Instructions for the task
Your task is to copy the stretch of lines in the records below that begins with the line containing "else g.results[k] := by" and ends with the line containing "(n = g.check.feeds.length", exactly as written, with nothing added.

──────── Dataset records ────────

/-! ## The check -/

/-- R112: where a check block stands in the feed list. -/
theorem CheckRecord.blockAt_spec (c : CheckRecord) (n span : Nat) (hspan : span = c.spec.dwell + 1) :
    (∀ k, n < c.feeds.length * span → n % span < c.spec.dwell → c.feeds[n / span]? = some k →
      c.blockAt n = .dwell (n / span) k) ∧
    (n < c.feeds.length * span → n % span = c.spec.dwell → c.blockAt n = .gap) ∧
    (c.feeds.length * span ≤ n → c.blockAt n = .closing) := by
  subst hspan
  unfold CheckRecord.blockAt CheckRecord.closingCount CheckRecord.span
  refine ⟨fun k h1 h2 h3 => by rw [if_pos h1, if_pos h2, h3], fun h1 h2 => by rw [if_pos h1, if_neg (by omega)],
    fun h => by rw [if_neg (by omega)]⟩

/-- R113: stage 1 of a boundary counts the check block and marks the feed at its first dwell block. -/
theorem Signal.countCheck_spec (g : Signal) (n : Nat)
    (hn : n = (match g.check.count with | none => 0 | some m => m + 1)) :
    (g.check.running = false → g.countCheck = g) ∧
    (g.check.running = true → ∃ results : Vector ResultEntry 16,
      g.countCheck = { g with check := { g.check with count := some n }, results := results } ∧
      ∀ k : FeedNo,
        (∀ position, g.check.blockAt n = .dwell position k → n % (g.check.spec.dwell + 1) = 0 →
          results[k] = { g.results[k] with state := .running }) ∧
        (¬(n % (g.check.spec.dwell + 1) = 0 ∧ ∃ position, g.check.blockAt n = .dwell position k) →
          results[k] = g.results[k])) := by
  have hn' : g.check.nextCount = n := by rw [hn]; rfl
  unfold Signal.countCheck
  rw [hn']
  refine ⟨fun h => by rw [h]; rfl, fun h => ?_⟩
  rw [if_pos h]
  dsimp only
  cases hb : g.check.blockAt n with
  | gap => exact ⟨g.results, rfl, fun k => ⟨fun p hp => (by cases hp), fun _ => rfl⟩⟩
  | closing => exact ⟨g.results, rfl, fun k => ⟨fun p hp => (by cases hp), fun _ => rfl⟩⟩
  | dwell p f =>
      by_cases hm : n % g.check.span = 0
      · refine ⟨adjust g.results f fun r => { r with state := .running }, by dsimp only; rw [if_pos hm]; rfl,
          fun k => ⟨?_, ?_⟩⟩
        · intro q hq _
          cases hq
          rw [adjust_same]
        · intro hne
          rw [adjust_other]
          intro he
          subst he
          exact hne ⟨hm, p, rfl⟩
      · exact ⟨g.results, by dsimp only; rw [if_neg hm], fun k => ⟨fun _ _ h0 => absurd h0 hm, fun _ => rfl⟩⟩

/-- R114: the return of the dwell block two before block n. -/
theorem Signal.judgeReturn_results (g : Signal) (n : Nat) (handed : Vector Handed 2) :
    ∃ counted : Vector ResultEntry 16, g.judgeReturn n handed = { g with results := counted } ∧
      ∀ k : FeedNo,
          (∀ position v, 2 ≤ n → g.check.blockAt (n - 2) = .dwell position k → feedReturn handed k = .received v →
            counted[k] =
              { g.results[k] with
                hits := g.results[k].hits +
                  (if g.check.spec.returnFloor ≤ v.peak ∧ v.protect = false ∧ v.thermal = false then 1 else 0)
                maxPeak := max g.results[k].maxPeak v.peak }) ∧
          (¬(2 ≤ n ∧ (∃ position, g.check.blockAt (n - 2) = .dwell position k) ∧
              ∃ v, feedReturn handed k = .received v) → counted[k] = g.results[k]) := by
  unfold Signal.judgeReturn
  by_cases h2 : 2 ≤ n
  · rw [if_pos h2]
    cases hb : g.check.blockAt (n - 2) with
    | gap => exact ⟨g.results, rfl, fun k => ⟨fun p v _ hp => (by cases hp), fun _ => rfl⟩⟩
    | closing => exact ⟨g.results, rfl, fun k => ⟨fun p v _ hp => (by cases hp), fun _ => rfl⟩⟩
    | dwell p f =>
        refine ⟨_, rfl, fun k => ⟨?_, ?_⟩⟩
        · intro q v _ hq hv
          cases hq
          rw [adjust_same]
          unfold ResultEntry.judge
          rw [hv]
          dsimp only
          cases hp : v.protect <;> cases ht : v.thermal <;>
            by_cases hf : g.check.spec.returnFloor ≤ v.peak <;> simp [hf]
        · intro hne
          by_cases he : k = f
          · subst he
            rw [adjust_same]
            unfold ResultEntry.judge
            cases hv : feedReturn handed k with
            | none => rfl
            | lost => rfl
            | received v => exact absurd ⟨h2, ⟨p, rfl⟩, v, hv⟩ hne
          · rw [adjust_other _ _ _ _ he]
  · rw [if_neg h2]
    exact ⟨g.results, rfl, fun k => ⟨fun _ _ h => absurd h h2, fun _ => rfl⟩⟩

/-- R115: the result decided at block n. -/
theorem Signal.decideAt_results (g : Signal) (n : Nat) :
    ∃ results : Vector ResultEntry 16, g.decideAt n = { g with results := results } ∧
      ∀ k : FeedNo, results[k] =
            if 0 < n ∧ n % (g.check.spec.dwell + 1) = 0 ∧
                g.check.feeds[n / (g.check.spec.dwell + 1) - 1]? = some k then
              { g.results[k] with state := if g.check.spec.passCount ≤ g.results[k].hits then .pass else .fail }
            else g.results[k] := by
  unfold Signal.decideAt CheckRecord.span
  by_cases h : 0 < n ∧ n % (g.check.spec.dwell + 1) = 0
  · rw [if_pos h]
    unfold Signal.decideFeed
    cases hf : g.check.feeds[n / (g.check.spec.dwell + 1) - 1]? with
    | none => exact ⟨g.results, rfl, fun k => by simp⟩
    | some f =>
        refine ⟨_, rfl, fun k => ?_⟩
        rw [adjust_get]
        by_cases he : k = f
        · subst he
          rw [if_pos rfl, if_pos ⟨h.1, h.2, rfl⟩]; rfl
        · rw [if_neg he, if_neg (fun hh => he (Option.some.inj hh.2.2).symm)]
  · rw [if_neg h]
    exact ⟨g.results, rfl, fun k => by rw [if_neg (fun hh => h ⟨hh.1, hh.2.1⟩)]⟩

/-- R114, R115: stage 6 of a boundary at the check. -/
theorem State.checkStage_spec (s : State) (i : ScreenNo) (handed : Vector Handed 2) (g : Signal)
    (hg : g = s.screens[i].signal) :
    (g.check.running = false ∨ g.check.count = none → s.checkStage i handed = s) ∧
    ∀ n, g.check.running = true → g.check.count = some n →
      ∃ counted results : Vector ResultEntry 16,
        (∀ k : FeedNo,
          (∀ position v, 2 ≤ n → g.check.blockAt (n - 2) = .dwell position k → feedReturn handed k = .received v →
            counted[k] =
              { g.results[k] with
                hits := g.results[k].hits +
                  (if g.check.spec.returnFloor ≤ v.peak ∧ v.protect = false ∧ v.thermal = false then 1 else 0)
                maxPeak := max g.results[k].maxPeak v.peak }) ∧
          (¬(2 ≤ n ∧ (∃ position, g.check.blockAt (n - 2) = .dwell position k) ∧
              ∃ v, feedReturn handed k = .received v) → counted[k] = g.results[k]) ∧
          results[k] =
            if 0 < n ∧ n % (g.check.spec.dwell + 1) = 0 ∧
                g.check.feeds[n / (g.check.spec.dwell + 1) - 1]? = some k then
              { counted[k] with state := if g.check.spec.passCount ≤ counted[k].hits then .pass else .fail }
            else counted[k]) ∧
        (n ≠ g.check.feeds.length * (g.check.spec.dwell + 1) →
          s.checkStage i handed = s.modScreen i fun x => { x with signal := { g with results := results } }) ∧
        (n = g.check.feeds.length * (g.check.spec.dwell + 1) →
          s.checkStage i handed = (s.modScreen i fun x =>
            { x with
              playout := { x.playout with mode := .show }
              signal :=
                { g with check := { g.check with running := false, count := none }, results := results } }).offerNotice
            { kind := .checkDone, screen := i, subject := 0, state := 0
              valueA := ((List.finRange 16).filter fun k => results[k].state = .pass).length
              valueB := ((List.finRange 16).filter fun k => results[k].state = .fail).length
              st := s.stNow i }) := by
  constructor
  · intro h
    unfold State.checkStage
    rw [← hg]
    dsimp only
    rcases h with h | h
    · rw [h]
    · rw [h]
      cases g.check.running <;> rfl
  · intro n hr hc
    obtain ⟨counted, hj, hcount⟩ := g.judgeReturn_results n handed
    obtain ⟨results, hd, hres⟩ := Signal.decideAt_results (g.judgeReturn n handed) n
    rw [hj] at hd hres
    have hjc : g.judgeCheck n handed = { g with results := results } := by
      unfold Signal.judgeCheck
      rw [hj, hd]
    refine ⟨counted, results, fun k => ⟨(hcount k).1, (hcount k).2, hres k⟩, ?_, ?_⟩
    · intro hne
      unfold State.checkStage
      rw [← hg]
      dsimp only
      rw [hr, hc]
      dsimp only
      rw [if_neg (show ¬n = g.check.closingCount from hne)]
      unfold State.modSignal State.modScreen
      simp only [adjust_eq_set, ← hg, hjc]
    · intro he
      unfold State.checkStage
      rw [← hg]
      dsimp only
      rw [hr, hc]
      dsimp only
      rw [if_pos (show n = g.check.closingCount from he)]
      unfold State.completeCheck State.raiseCheckDone State.raise State.stNow
      have key : ((((s.modSignal i fun g => g.judgeCheck n handed).modSignal i fun g =>
          { g with check := g.check.idle }).modScreen i fun x => x.setMode .show)) =
          (s.modScreen i fun x =>
            { x with
              playout := { x.playout with mode := .show }
              signal :=
                { g with check := { g.check with running := false, count := none }, results := results } }) := by
        unfold State.modSignal State.modScreen Screen.setMode CheckRecord.idle
        simp only [adjust_adjust]
        have : ∀ f1 f2 : Screen → Screen, f1 s.screens[i] = f2 s.screens[i] →
            adjust s.screens i f1 = adjust s.screens i f2 := by
          intro f1 f2 h; rw [adjust_eq_set, adjust_eq_set, h]
        rw [this _ _ ?_]
        simp only [← hg, hjc]
      rw [key]
      unfold Signal.countResults
      simp only [State.modScreen_screens, adjust_same, indexes_eq_finRange]


end Sys2Proof.Machine
end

────────

Task output
            else g.results[k] := by
  unfold Signal.decideAt CheckRecord.span
  by_cases h : 0 < n ∧ n % (g.check.spec.dwell + 1) = 0
  · rw [if_pos h]
    unfold Signal.decideFeed
    cases hf : g.check.feeds[n / (g.check.spec.dwell + 1) - 1]? with
    | none => exact ⟨g.results, rfl, fun k => by simp⟩
    | some f =>
        refine ⟨_, rfl, fun k => ?_⟩
        rw [adjust_get]
        by_cases he : k = f
        · subst he
          rw [if_pos rfl, if_pos ⟨h.1, h.2, rfl⟩]; rfl
        · rw [if_neg he, if_neg (fun hh => he (Option.some.inj hh.2.2).symm)]
  · rw [if_neg h]
    exact ⟨g.results, rfl, fun k => by rw [if_neg (fun hh => h ⟨hh.1, hh.2.1⟩)]⟩

/-- R114, R115: stage 6 of a boundary at the check. -/
theorem State.checkStage_spec (s : State) (i : ScreenNo) (handed : Vector Handed 2) (g : Signal)
    (hg : g = s.screens[i].signal) :
    (g.check.running = false ∨ g.check.count = none → s.checkStage i handed = s) ∧
    ∀ n, g.check.running = true → g.check.count = some n →
      ∃ counted results : Vector ResultEntry 16,
        (∀ k : FeedNo,
          (∀ position v, 2 ≤ n → g.check.blockAt (n - 2) = .dwell position k → feedReturn handed k = .received v →
            counted[k] =
              { g.results[k] with
                hits := g.results[k].hits +
                  (if g.check.spec.returnFloor ≤ v.peak ∧ v.protect = false ∧ v.thermal = false then 1 else 0)
                maxPeak := max g.results[k].maxPeak v.peak }) ∧
          (¬(2 ≤ n ∧ (∃ position, g.check.blockAt (n - 2) = .dwell position k) ∧
              ∃ v, feedReturn handed k = .received v) → counted[k] = g.results[k]) ∧
          results[k] =
            if 0 < n ∧ n % (g.check.spec.dwell + 1) = 0 ∧
                g.check.feeds[n / (g.check.spec.dwell + 1) - 1]? = some k then
              { counted[k] with state := if g.check.spec.passCount ≤ counted[k].hits then .pass else .fail }
            else counted[k]) ∧
        (n ≠ g.check.feeds.length * (g.check.spec.dwell + 1) →
          s.checkStage i handed = s.modScreen i fun x => { x with signal := { g with results := results } }) ∧
        (n = g.check.feeds.length * (g.check.spec.dwell + 1) →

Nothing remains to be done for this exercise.